Kodak’s prime competitor, Bell & Howell, released their own 8mm camera in 1935, the Filmo Straight Eight, which sold for $69. Unlike Kodak’s model, Bell & Howell used pre-split 8mm film to produce an even more compact, lightweight camera. In 1938, the Universal Camera Corporation put out an incredibly inexpensive single 8mm camera for only $9.95, with a companion projector for $14.95. The overall reduction of size and cost, and increased accessibility made 8mm the favorite format for hobby amateur filmmaking, a format that would remain essentially untouched for nearly 30 years.

Below is an example of amateur film made using 8mm. This footage from "Adena Burial Mound Excavation" shows an archaeological excavation in eastern Kentucky circa 1939. Note the lack of sound – sound could not be recorded on 8mm stock, although it could be recorded separately and added during the editing process.

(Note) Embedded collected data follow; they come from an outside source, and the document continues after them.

/-- A sector comes into a die's RDC from its home slice (R138). -/
def State.rdcRefill (s : State) (d : Nat) (a : Acc) (sec : Nat) : Sector × State :=
  let s1 := ((s.l2Fill (128 * sec) a.slot).countRead a (128 * sec)).rdcLine d (sec / 8)
  let x := s1.homeSector a sec
  (x, s1.modDie d fun y => { y with rdc := cachePut y.rdc sec x })

/-- A cached sector holds what an access reads at home: it was filled under its KEY and in its world (R421, R422). (DESIGN
CHOICE, log 14) -/
def State.sameFill (s : State) (a : Acc) (x : Sector) : Bool := x.key == a.key && x.world == BitVec.ofNat 2 (s.accWorld a)

/-- A sector through a die's RDC, filled from home if absent (R138). One that was filled under another KEY or in another world is
written back first and filled again, so that a reader has what the stored bytes give it (R421, R422); an access whose slot the
home slice refuses reads zero and is counted (R310). (DESIGN CHOICE, log 14) -/
def State.rdcSector (s : State) (d : Nat) (a : Acc) (sec : Nat) : Sector × State :=
  match cacheSector (s.die d).rdc sec with
  | some x =>
    if s.refused a (128 * sec) then ({ key := a.key, world := BitVec.ofNat 2 (s.accWorld a) }, s.countRef (128 * sec))
    else if s.sameFill a x then (x, s)
    else (s.wbHome sec x).rdcRefill d a sec
  | none => s.rdcRefill d a sec

/-- The source of an L1 fill: the home slice for the core's own die, else the die's RDC (R135). The L1's copy starts with no
byte of its own, whatever the RDC has still to write back (R246). -/
def State.fillSource (s : State) (core : Nat) (a : Acc) (sec : Nat) : Sector × State :=
  if paDie (128 * sec) = dieOf core then
    let s1 := (s.l2Fill (128 * sec) a.slot).countRead a (128 * sec)
    (s1.homeSector a sec, s1)
  else
    let e := s.rdcSector (dieOf core) a sec
    ({ e.1 with mask := 0 }, e.2)

/-- Write one sector back from an L1: to the home slice, or to the die's RDC (R135, R137). What the home slice would drop (R309,
R310) does not reach the RDC, where other cores would read it. (DESIGN CHOICE, log 14) -/
def State.wbL1Sector (s : State) (core sec : Nat) (x : Sector) : State :=
  if x.mask = 0 then s
  else if paDie (128 * sec) = dieOf core then s.wbHome sec x
  else if s.staleAcc (wbAcc x) then s
  else if s.denies (wbAcc x) (128 * sec) then s.countRef (128 * sec)
  else
    let d := dieOf core
    let (old, s1) := s.rdcSector d (wbAcc x) sec
    s1.modDie d fun y => { y with rdc := cachePut y.rdc sec (mergeSector old x) }

/-- Write back the dirty sectors of a line of core's L1, which stay valid and clean; its FIFO entry goes (R136, R137). -/
def State.wbL1Line (s : State) (core line : Nat) : State :=
  match (s.core core).l1.find? fun c => c.line == line with
  | none => s
  | some c =>
    let s1 := c.sect.foldl (fun x e => x.wbL1Sector core (8 * line + e.1) e.2) s
    s1.modCore core fun k =>
      { k with l1 := k.l1.map (fun y => if y.line == line then y.clean else y),
               fifo := k.fifo.filter (· != .line line) }

/-- Drop a line from an L1 after its write-back (R135, R137). -/
def State.dropL1Line (s : State) (core line : Nat) : State :=
  (s.wbL1Line core line).modCore core fun k => { k with l1 := k.l1.filter fun c => c.line != line }

/-- Bring a line into an L1: 128 sets of 12 ways, evicting the oldest of a full set (R135). -/
def State.l1Line (s : State) (core line : Nat) (sh : Bool) : State :=
  let l := (s.core core).l1
  if l.any (fun c => c.line == line) then s
  else
    let inSet := l.filter fun c => c.line % 128 == line % 128
    let s1 := match inSet with
      | v :: _ => if inSet.length < 12 then s else s.dropL1Line core v.line
      | [] => s
    s1.modCore core fun k => { k with l1 := k.l1 ++ [⟨line, sh, []⟩] }

/-- The sector is valid in the L1 for an access: one that was filled under its KEY and in its world (R421, R422). (DESIGN
CHOICE, log 14) -/
def State.l1Holds (s : State) (core : Nat) (a : Acc) (sec : Nat) : Bool := (cacheSector (s.core core).l1 sec).any (s.sameFill a)

/-- A sector that a fill is about to replace is written back (R422). -/
def State.l1Yield (s : State) (core sec : Nat) : State :=
  match cacheSector (s.core core).l1 sec with
  | some x => s.wbL1Sector core sec x
  | none => s

/-- Make a sector valid in an L1 (R135). -/
def State.l1Fill (s : State) (core : Nat) (a : Acc) (sh : Bool) (sec : Nat) : State :=
  if s.l1Holds core a sec then s
  else
    let s1 := (s.l1Yield core sec).l1Line core (sec / 8) sh
    let (x, s2) := s1.fillSource core a sec
    s2.modCore core fun k => { k with l1 := cachePut k.l1 sec x }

Declining sales in the late 1950s meant it was time for Eastman Kodak’s research team to go back to work. Maintaining the successful gauge of 8mm, the next improvement would be in finding a way to increase the size of the film image itself. One of the most important considerations for researchers was how a new format could be kept compatible with reduction printing from 16mm originals, which were thought to be the best stock for premium quality color and sound. In 1962, it became obvious to Kodak researchers C.J. Staud and W.T. Hanson, Jr. that the best way to increase image size would be by reducing the size of the side perforations. This would yield a 50% increase in image size while still allowing for the making of 16mm reduction prints.

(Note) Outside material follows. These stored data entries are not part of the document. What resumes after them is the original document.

/-- A held promise-missed trap is delivered (R391, R399): after a rollback, or after a release with no rollback; TADDR is
the resume address, word 2 counts the traps lost. -/
def State.deliverAsync (s : State) (ci : Nat) (rb : Bool) : State :=
  match (s.ctx ci).held with
  | [] => s
  | a :: rest =>
    let s1 := if rb then s.rollback ci else s
    let c := s1.ctx ci
    let t : TrapInfo := { cause := 16, arg := BitVec.ofNat 64 c.lost, info := BitVec.ofNat 64 (a.q + 8 * a.idx) }
    let s2 := s1.modCtx ci fun c => { c with held := rest, lost := 0 }
    (s2.deliverTrap ci t true false rb c.next.pc c.next.pc c.bank.loops).leaveCore ci (s.cycle + 1)

/-- A blocked context takes a held asynchronous trap at once, unless its pitch has issued its destroy under the no-replay
mark (R399). -/
def State.asyncAtBlock (s : State) (ci : Nat) : State :=
  let c := s.ctx ci
  match c.st with
  | .blocked _ => if c.held.isEmpty || (c.destroyed && s.noReplay ci) then s else s.deliverAsync ci true
  | _ => s

/-- What happens where a bundle does not issue (R83, R142): the trap is taken, or the context blocks. -/
def State.stop (s : State) : Stop → State
  | .trap i => s.takeTrap (s.me.destroyed && s.noReplay s.cid) i
  | .block b h =>
    let s1 := if b = .walks then s.startItemWalks else s.startRewalk h
    (s1.blockOn b).asyncAtBlock s.cid
  | .jemit j step r =>
    let s1 := match r with | some x => s.sendAppend j x | none => s
    ((s1.modMe fun c => { c with jfirst := some (j, step) }).blockOn .jemit).asyncAtBlock s.cid

/-- The meaning of a slot operation: it commits, or the context takes its trap or blocks (R67, R83). -/
def settle (s : State) : Res State → Host.Outcome State Fault Refusal
  | .ok t => .next t.commit
  | .error x => .next (s.stop x)

end Sys2Proof.Machine
end

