-- ==== Sys2Proof/Machine/Flags.lean ====
section
/-! DEFINITION. The machine has no flags (R90). A condition is a compare's result, 1 or 0, and its predicate pair
(R100, R106); these are their computations. -/

namespace Sys2Proof.Machine

/-- The condition of a scalar compare (R100). -/
def scalarCond (c : Nat) (t o : Word) : Bool :=
  match c with
  | 0 => t == o
  | 1 => t != o
  | 2 => t.slt o
  | 3 => t.sle o
  | 4 => t.ult o
  | _ => t.ule o

/-- A predicate pair: p[2k] the condition, p[2k+1] its complement; none for k = 0 (R100). -/
def predPair (k : Nat) (b : Bool) : List RegWrite :=
  if k = 0 then [] else [wrP (2 * k) b, wrP (2 * k + 1) (!b)]

/-- The result of a scalar compare: 1 or 0 into the latch and W, and the predicate pair with it (R100). -/
def State.compareWrites (s : State) (u : AluUnit) (k : BitVec 4) (f : OpS) (b : Bool) : List RegWrite :=
  s.scalarWrites u.unit f.w (if b then 1 else 0) ++ predPair k.toNat b

/-- A compare (R100): latency 1. -/
def State.compareOp (s : State) (i : Instr) (c : Nat) (u : AluUnit) (k : BitVec 4) (f : OpS) : Res State :=
  s.scalarOp i u.slot u.unit 1 f fun a => s.compareWrites u k f (scalarCond c a.t a.o)

/-- A vector predicate pair (R203): bits of pt and pf, whole. -/
def vpredPair (k : Nat) (pt pf : VPred) : List RegWrite :=
  if k = 0 then []
  else
    [{ reg := .vp (2 * k), val := { data := pt.setWidth 1024 }, mask := fullMask },
     { reg := .vp (2 * k + 1), val := { data := pf.setWidth 1024 }, mask := fullMask }]

end Sys2Proof.Machine
end

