-- ==== Sys2Proof/Machine/Atomic.lean ====
section
/-! DEFINITION. The atomic unit at (R133, R134): the operations at issue, and their performance at release. -/

namespace Sys2Proof.Machine

/-- The new word of an atomic by its number, aadd 1 to amax 7, or none where it writes nothing (R133). -/
def atomicNew (op : Nat) (old t cmp : Word) : Option Word :=
  match op with
  | 1 => some (old + t)
  | 2 => some (old &&& t)
  | 3 => some (old ||| t)
  | 4 => some (old ^^^ t)
  | 5 => some t
  | 6 => if old = cmp then some t else none
  | _ => some (if old.slt t then t else old)

/-- An atomic issues (R133): its checks, 8 a pitch whatever their guards (R250), its results pending until after the
release. -/
def State.atomicOp (s : State) (i : Instr) (op : Nat) (sc : Scope) (f : OpM) : Res State :=
  inSlot 2 do
    s.opens i
    let s0 ← s.limit limAt 8 10
    if !s.guard f.g then pure s0
    else do
      let t ← s.readT f.t
      let l ← s.readLatch 10
      let h ← s.useHandle f.h.toNat fun h => effAddr h l.lo (dispOf f) 8
      let x ← formAddr h l.lo (dispOf f) 8 8 8 true true false false true
      let (tok, s1) := s0.newTok
      let s2 := s1.pendOn (.rl 7 :: (s.wbS f.w).toList) tok 10 true
      pure (s2.addRel tok 10 (.atomic op sc h x.1 x.2 t.word l.hi false))

/-- aadd (R133). -/
def opAadd (sc : Scope) (f : OpM) (s : State) : Res State := s.atomicOp (.aadd sc f) 1 sc f
/-- aadd (R133). -/
def execAadd (sc : Scope) (f : OpM) (s : State) : Host.Outcome State Fault Refusal := settle s (opAadd sc f s)
/-- aand (R133). -/
def opAand (sc : Scope) (f : OpM) (s : State) : Res State := s.atomicOp (.aand sc f) 2 sc f
/-- aand (R133). -/
def execAand (sc : Scope) (f : OpM) (s : State) : Host.Outcome State Fault Refusal := settle s (opAand sc f s)
/-- aor (R133). -/
def opAor (sc : Scope) (f : OpM) (s : State) : Res State := s.atomicOp (.aor sc f) 3 sc f
/-- aor (R133). -/
def execAor (sc : Scope) (f : OpM) (s : State) : Host.Outcome State Fault Refusal := settle s (opAor sc f s)
/-- axor (R133). -/
def opAxor (sc : Scope) (f : OpM) (s : State) : Res State := s.atomicOp (.axor sc f) 4 sc f
/-- axor (R133). -/
def execAxor (sc : Scope) (f : OpM) (s : State) : Host.Outcome State Fault Refusal := settle s (opAxor sc f s)
/-- axchg (R133). -/
def opAxchg (sc : Scope) (f : OpM) (s : State) : Res State := s.atomicOp (.axchg sc f) 5 sc f
/-- axchg (R133). -/
def execAxchg (sc : Scope) (f : OpM) (s : State) : Host.Outcome State Fault Refusal := settle s (opAxchg sc f s)
/-- acas (R133). -/
def opAcas (sc : Scope) (f : OpM) (s : State) : Res State := s.atomicOp (.acas sc f) 6 sc f
/-- acas (R133). -/
def execAcas (sc : Scope) (f : OpM) (s : State) : Host.Outcome State Fault Refusal := settle s (opAcas sc f s)
/-- amax (R133). -/
def opAmax (sc : Scope) (f : OpM) (s : State) : Res State := s.atomicOp (.amax sc f) 7 sc f
/-- amax (R133). -/
def execAmax (sc : Scope) (f : OpM) (s : State) : Host.Outcome State Fault Refusal := settle s (opAmax sc f s)

/-- A word as its place holds it (R134): the old value, whether it is poisoned, and how to write it there. Where it is performed
at the home of another die, the issuing die's RDC gives up its copy too: the context may have read and written that copy, and
may not meet an older word at home nor read the older one afterwards (R255). (DEDUCED, log 69) -/
def State.atomicAt (s : State) (core : Nat) (sc : Scope) (a : Acc) (sh : Bool) (pa : Nat) :
    Word × Bool × State × (State → Word → State) :=
  let val := fun (l : List (Byte × Bool)) => (ofBytes 64 (l.map (·.1)), l.any (·.2))
  if sc = .c ∨ sc = .k then
    let (l, s1) := s.l1Read core a sh pa 8
    ((val l).1, (val l).2, s1, fun x v => x.l1Writes core a sh false pa (bytesOf v 8))
  else
    let s0 := s.dropL1Line core (pa / 1024)
    let s1 := if sc ≠ .d ∧ paDie pa ≠ dieOf core then s0.dropRdcLine (dieOf core) (pa / 1024) else s0
    let home := (val (s1.homeReads a pa 8)).1
    if sc = .d ∧ paDie pa ≠ dieOf core then
      let d := dieOf core
      let (x0, s2) := s1.rdcSector d a (pa / 128)
      let x := s2.judgeSector (pa / 128) x0
      let old : Word := x.data.extractLsb' (8 * (pa % 128)) 64
      let put := fun (z : State) (v : Word) =>
        let m : BitVec 128 := (255 : BitVec 128) <<< (pa % 128)
        let new : Sector :=
          { data := (v.setWidth 1024 : Lanes) <<< (8 * (pa % 128)), mask := m, stamp := (z.tslot (z.owner pa)).gen,
            key := a.key, world := BitVec.ofNat 2 (z.accWorld a), slot := a.slot.getD 0, wgen := a.gen }
        if z.staleAcc a || z.denies a pa then z
        else z.modDie d fun y => { y with rdc := cachePut y.rdc (pa / 128) (mergeSector x new) }
      (old, x.poison, s2, put)
    else
      (home, (s1.homeReads a pa 8).any (·.2), (s1.l2Fill pa a.slot).countRead a pa,
        fun z v => if z.denies a pa then z else z.homeWrites a pa (bytesOf v 8))

/-- An atomic performs (R133, R134, R309): the old value and its mark, and the state after. -/
def State.atomicDo (s : State) (core op : Nat) (sc : Scope) (a : Acc) (sh : Bool) (pa : Nat) (t cmp : Word) :
    Word × Mark × State :=
  let (old, pois, s1, put) := s.atomicAt core sc a sh pa
  if pois then (old, .poison, s1)
  else
    match atomicNew op old t cmp with
    | none => (old, .clean, s1)
    | some v => (old, .clean, put s1 v)

end Sys2Proof.Machine
end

In 1965, Eastman Kodak released its new line of Super 8 film and Kodak Instamatic Movie Cameras. The cameras featured 50-feet of drop-load Kodachrome II Super 8 Film housed in a black plastic cartridge known as a “Kodapack.” This cartridge was extremely easy to load, as the film no longer had to be threaded in the camera or flipped. Each Super 8 camera also had a built in filter allowing “Type-A” (tungsten) film to be used in different kinds of light, eliminating the need for both “Daylight” and “Type-A” film forms. Notches on the front edge of the film cartridge would automatically indicate whether the filter was needed. These notches also indicated the speed of the film. The cameras themselves had a die-cast metal body and were operated by a battery-powered motor, which replaced the need for a hand-crank. Kodak’s different models, the M2, M4, and M6 had different lenses, with the top of the line model including a 12 to 36mm zoom lens and reflex through-the-lens viewing. The models were priced at $46.50, $69.50, and $174.50, respectively. While Bell & Howell offered competing Super 8 models, Kodaks were unquestionably the most popular.


Click here for more detailed descriptions about the different cameras and gauges, courtesy of Alan Kattelle and Northeast Historic Film.

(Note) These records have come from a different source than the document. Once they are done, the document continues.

/-- PUSH_COMPLETE (R218): the push leaves its macro queues. -/
def execPushComplete (core push : Nat) (s : State) : Host.Outcome State Fault Refusal :=
  match (s.core core).push push with
  | none => .next s
  | some m =>
    if m.flying then .next s
    else
      let s1 := if m.consumed then s else s.consume core m
      .next ((s1.modCore core fun k => { k with mops := k.mops.filter fun x => x.id != push }).settleMx core)

/-- The started mload into a slot. -/
def Core.loadOf (k : Core) (b : Nat) : Option MOp := k.mops.find? fun m => m.load && m.b.toNat == b && m.start.isSome

/-- MLOAD_COMPLETE (R218, R226): 128 cycles after its start the tile stands in its slots, aligned under its own tag (R222), and LOAD
is 0 unless another released mload into the slot has not completed (R214). -/
def execMloadComplete (core slot : Nat) (s : State) : Host.Outcome State Fault Refusal :=
  match (s.core core).loadOf slot with
  | none => .next s
  | some m =>
    match m.start, m.data with
    | some c, some l =>
      if s.cycle < c + 128 then .next s
      else
        let rows := (l.zipIdx.map fun e => (e.2, e.1.1)).foldl (fun t e => Tab.put 0 t e.1 e.2) ([] : Tab Lanes)
        let pois := (l.zipIdx.map fun e => (e.2, e.1.2)).foldl (fun t e => Tab.put 0 t e.1 e.2) ([] : Tab (BitVec 128))
        let s1 := if m.gen ≠ s.gen m.slot then s
          else m.slots.foldl (fun x b =>
            x.setBslot core b { x.bslot core b with
              gen := s.coreGen core, rows := rows, dtag := m.tag, poison := pois,
              loading := (s.core core).mops.any fun y => y.load && y.released && y.id != m.id && y.slots.contains b }) s
        .next ((s1.modCore core fun k => { k with mops := k.mops.filter fun x => x.id != m.id }).settleMx core)
    | _, _ => .next s

end Sys2Proof.Machine
end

The use of Super 8: Not just for amateurs
Although initially cited for education, commercial, and industrial use, Kodak’s first marketing campaign clearly indicated its intention for Super 8 use in making amateur films. As Alan Kattelle writes:
The targeted market for the new product seem unquestionably to have been the amateur filmer, beginning with the Instamatic name itself, thus tying the product in the public’s mind with the hugely successful Instamatic still cameras, which sold over ten million units in the first two years on the market. And with Walt Disney as salesman for the vast TV audience, Kodak chose a handsome little blond four-year old called ‘Speedy Loadum’ to demonstrate the product to retailers… The message was: Super 8 cameras are ‘FUN’ and ‘EASY TO USE!’ (Alan Kattelle, Home Movies: A History of the American Industry, 1897-1979, p.207)
The ease, accessibility, and affordability of Super 8 made it an ideal technology for home movie makers. But Super 8 would also become indispensable for scientists and anthropologists. The addition of magnetic sound stripping to Super 8 film stock in 1973 would help solidify its role as an easily transportable and complete tool for use in capturing a “permanent” film record of the world’s many different cultures.



This particular clip has had sound added during production, but it gives an idea of the great advantage for filmmakers in being able to capture sound. This clip is from Bering Sea Eskimos, filmed by VISTA Volunteer Joli Morgan in the Yup'ik village of Kasigluk, Alaska in 1968.

Tune in next week, when I will continue my discussion on the various ways Super 8 has been used and its potential as a film gauge for the future.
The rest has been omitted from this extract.